Exercise prompt
Look through the material below and copy exactly the lines from the line with "t => .next (f t)" to the line with "one first (20_memory.md R60). -/", those two lines included.

··· Data records ···

-- ==== Sys2Proof/Safety.lean ====
section
/-! DEFINITION. What counts as a safe state and a safe run, and the vocabulary the statements are written in. Nothing
here is used by the machine. -/

namespace Sys2Proof.Machine

/-! ## The invariant of every instance -/

/-- Every register holds a natural in [0, 2^W) (10_state.md R44). -/
abbrev RegFile.Fits (f : RegFile) (W : Nat) : Prop :=
  f.acc < 2 ^ W ∧ f.pr < 2 ^ W ∧ f.pc < 2 ^ W ∧ f.fr < 2 ^ W ∧ f.sp < 2 ^ W ∧ f.asp < 2 ^ W

/-- A segment in canonical form whose cells lie in range and fit W bits (10_state.md R38, R44). -/
abbrev Memory.Sound (m : Memory) (size W : Nat) : Prop := Memory.wf m = true ∧ Memory.within m size W = true

/-- The part of the invariant an operation keeps: R44 of 10_state.md on a working copy, and every waiting port event in
range. -/
structure Work.Inv (c : Params) (w : Work) : Prop where
  regsFit    : w.regs.Fits c.width
  spBound    : w.regs.sp ≤ c.stackSize
  aspBound   : w.regs.asp ≤ c.astackSize
  cache      : Memory.Sound w.segs.cache c.cacheSize c.width
  stack      : Memory.Sound w.segs.stack c.stackSize c.width
  astack     : Memory.Sound w.segs.addressStack c.astackSize c.width
  ports      : Memory.Sound w.segs.ports c.portsSize c.width
  outRange   : ∀ e ∈ w.out, e.1 < c.portsSize ∧ e.2 < 2 ^ c.width

/-- The invariant of every instance between steps: parameters `construct` accepts, 10_state.md R44, the latches clear
(R35, R36), a program `PC` can index (00_scope.md R10), a fault record exactly in `faulted` and with its kind's code
(R34), and an output log in range (R37). -/
structure State.Inv (s : State) : Prop where
  params     : s.cfg.wf = true
  work       : s.work.Inv s.cfg
  latches    : s.work.pcWritten = false ∧ s.work.haltRequest = false ∧ s.work.out = []
  progFits   : s.prog.length ≤ 2 ^ s.cfg.width
  progLoaded : s.loaded = false → s.prog = []
  faultIff   : s.fault.isSome = true ↔ s.engine = .faulted
  faultCode  : ∀ r ∈ s.fault, r.code = faultCode r.kind
  logRange   : ∀ e ∈ s.outLog, e.1 < s.cfg.portsSize ∧ e.2 < 2 ^ s.cfg.width

/-- A run has ended when the engine is halted or faulted; it ended well when it is halted (60_exceptions.md R177). -/
abbrev State.EndedWell (s : State) : Prop := s.engine = .halted

/-! ## Operands and written values -/

/-- `n` is the resolved operand of an instruction with these fields (40_engine_cycle.md R103). -/
abbrev State.HasOperand (s : State) (mf : Bool) (value : Half) (n : Nat) : Prop :=
  (mf = false ∧ n = value.toNat) ∨
    (mf = true ∧ value.toNat < s.cfg.cacheSize ∧ n = Memory.read s.work.segs.cache value.toNat)

/-- The operand's address lies outside the cache (40_engine_cycle.md R103). -/
abbrev State.OperandOutOfRange (s : State) (mf : Bool) (value : Half) : Prop :=
  mf = true ∧ s.cfg.cacheSize ≤ value.toNat

/-- Writing the integer `v` stores the natural `u` (41_core_primitives.md R117): `v` itself where it fits, its residue
under the policy `truncate` where it does not. -/
abbrev Stores (c : Params) (v : Int) (u : Nat) : Prop :=
  (0 ≤ v ∧ v < 2 ^ c.width ∧ (u : Int) = v) ∨
    (c.policy = .truncate ∧ (v < 0 ∨ 2 ^ c.width ≤ v) ∧ (u : Int) = v % 2 ^ c.width)

/-- Writing the integer `v` faults (41_core_primitives.md R117). -/
abbrev TooWide (c : Params) (v : Int) : Prop := c.policy = .fault ∧ (v < 0 ∨ 2 ^ c.width ≤ v)

/-! ## How a step ends -/

/-- The state in which a step that faults leaves the machine: the record `{kind, code, pc, seg, index}` and nothing else
changed (60_exceptions.md R169). -/
def State.faulted (s : State) (kind : FaultKind) (code : Nat) (seg : Option Place) (index : Nat) : State :=
  { s with
    engine := .faulted
    fault := some { kind := kind, code := code, pc := some s.work.regs.pc, seg := seg, index := index } }

/-- The state after an instruction that committed these registers, segments and port events and neither set `PC` nor
halted: `PC` advances, or the machine halts after its last instruction (40_engine_cycle.md R109, R111, R112). -/
def State.advanced (s : State) (regs : RegFile) (segs : Segments) (events : List PortEvent) : State :=
  { s with
    outLog := s.outLog ++ events
    engine := if regs.pc + 1 < s.prog.length then s.engine else .halted
    work :=
      { regs := { regs with pc := if regs.pc + 1 < s.prog.length then regs.pc + 1 else regs.pc }
        segs := segs, pcWritten := false, haltRequest := false, out := [] } }

/-- The state after an instruction that set `PC`: the registers hold the target (40_engine_cycle.md R110). -/
def State.jumped (s : State) (regs : RegFile) (segs : Segments) : State :=
  { s with work := { regs := regs, segs := segs, pcWritten := false, haltRequest := false, out := [] } }

/-- The state after an instruction that halted with these registers and segments (40_engine_cycle.md R113). -/
def State.halted (s : State) (regs : RegFile) (segs : Segments) : State :=
  { s with
    engine := .halted
    work := { regs := regs, segs := segs, pcWritten := false, haltRequest := false, out := [] } }

/-! ## Frames -/

/-- The parameters, the program and the load flag are as before (00_scope.md R13, 10_state.md R40). -/
abbrev State.SameProgram (s t : State) : Prop := t.cfg = s.cfg ∧ t.prog = s.prog ∧ t.loaded = s.loaded

/-- Cell `a` of segment `g` reads as before. -/
abbrev State.SameCell (s t : State) (g : Segment) (a : Nat) : Prop :=
  t.work.segs.read g a = s.work.segs.read g a

/-- Register `r` is as before. -/
abbrev State.SameReg (s t : State) (r : Reg) : Prop := t.work.regs.get r = s.work.regs.get r

/-- The same instance with another opcode table (00_scope.md R12). -/
def State.withTable (s : State) (T : OpTable) : State := { s with cfg := { s.cfg with optable := T } }

/-- The same instance with another content of the data stack and another `SP` (20_memory.md R52). -/
def State.withDataStack (s : State) (m : Memory) (sp : Nat) : State :=
  { s with work := { s.work with regs := { s.work.regs with sp := sp }, segs := { s.work.segs with stack := m } } }

/-- What an outcome becomes when its next state is changed by `f`. -/
def mapNext (f : State → State) (o : Host.Outcome State Fault Refusal) : Host.Outcome State Fault Refusal :=
  match o with
  | .next t => .next (f t)
  | .fault e => .fault e
  | .refused r => .refused r

/-! ## Operations and stacks -/

/-- The operation holds a `REG_WRITE` to `SP` or `ASP` somewhere (41_core_primitives.md R121). -/
def holdsCursorWrite : Operation → Bool
  | .done => false
  | .get _ k => holdsCursorWrite k
  | .act (.regWrite r _) k => decide (r = .sp) || decide (r = .asp) || holdsCursorWrite k
  | .act (.setPc _) k => holdsCursorWrite k
  | .act (.cacheWrite _ _) k => holdsCursorWrite k
  | .act (.portWrite _ _) k => holdsCursorWrite k
  | .act (.push _) k => holdsCursorWrite k
  | .act (.apush _) k => holdsCursorWrite k
  | .act .halt k => holdsCursorWrite k
  | .ite _ a b => holdsCursorWrite a || holdsCursorWrite b

/-- Every expression of an operation that has read `n` values names only values already read (log 5). -/
def namesOnlyReadValues (n : Nat) : Operation → Bool
  | .done => true
  | .get q k => q.scoped n && namesOnlyReadValues (n + 1) k
  | .act e k => e.scoped n && namesOnlyReadValues n k
  | .ite c a b => c.scoped n && namesOnlyReadValues n a && namesOnlyReadValues n b

/-- Pushes the values in order, the first one first (20_memory.md R60). -/
def pushAll (c : Params) (vs : List Nat) (w : Work) : Except Abort Work :=
  match vs with
  | [] => .ok w
  | v :: rest =>
    match push c (v : Int) w with
    | .error e => .error e
    | .ok w' => pushAll c rest w'

/-- Pops `n` values; the first one popped comes first (20_memory.md R60). -/
def popAll (n : Nat) (w : Work) : Except Abort (List Nat × Work) :=
  match n with
  | 0 => .ok ([], w)
  | k + 1 =>
    match pop w with
    | .error e => .error e
    | .ok p =>
      match popAll k p.2 with
      | .error e => .error e
      | .ok q => .ok (p.1 :: q.1, q.2)

end Sys2Proof.Machine
end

···

Response area
  | .next t => .next (f t)
  | .fault e => .fault e
  | .refused r => .refused r

/-! ## Operations and stacks -/

/-- The operation holds a `REG_WRITE` to `SP` or `ASP` somewhere (41_core_primitives.md R121). -/
def holdsCursorWrite : Operation → Bool
  | .done => false
  | .get _ k => holdsCursorWrite k
  | .act (.regWrite r _) k => decide (r = .sp) || decide (r = .asp) || holdsCursorWrite k
  | .act (.setPc _) k => holdsCursorWrite k
  | .act (.cacheWrite _ _) k => holdsCursorWrite k
  | .act (.portWrite _ _) k => holdsCursorWrite k
  | .act (.push _) k => holdsCursorWrite k
  | .act (.apush _) k => holdsCursorWrite k
  | .act .halt k => holdsCursorWrite k
  | .ite _ a b => holdsCursorWrite a || holdsCursorWrite b

/-- Every expression of an operation that has read `n` values names only values already read (log 5). -/
def namesOnlyReadValues (n : Nat) : Operation → Bool
  | .done => true
  | .get q k => q.scoped n && namesOnlyReadValues (n + 1) k
  | .act e k => e.scoped n && namesOnlyReadValues n k
  | .ite c a b => c.scoped n && namesOnlyReadValues n a && namesOnlyReadValues n b

/-- Pushes the values in order, the first one first (20_memory.md R60). -/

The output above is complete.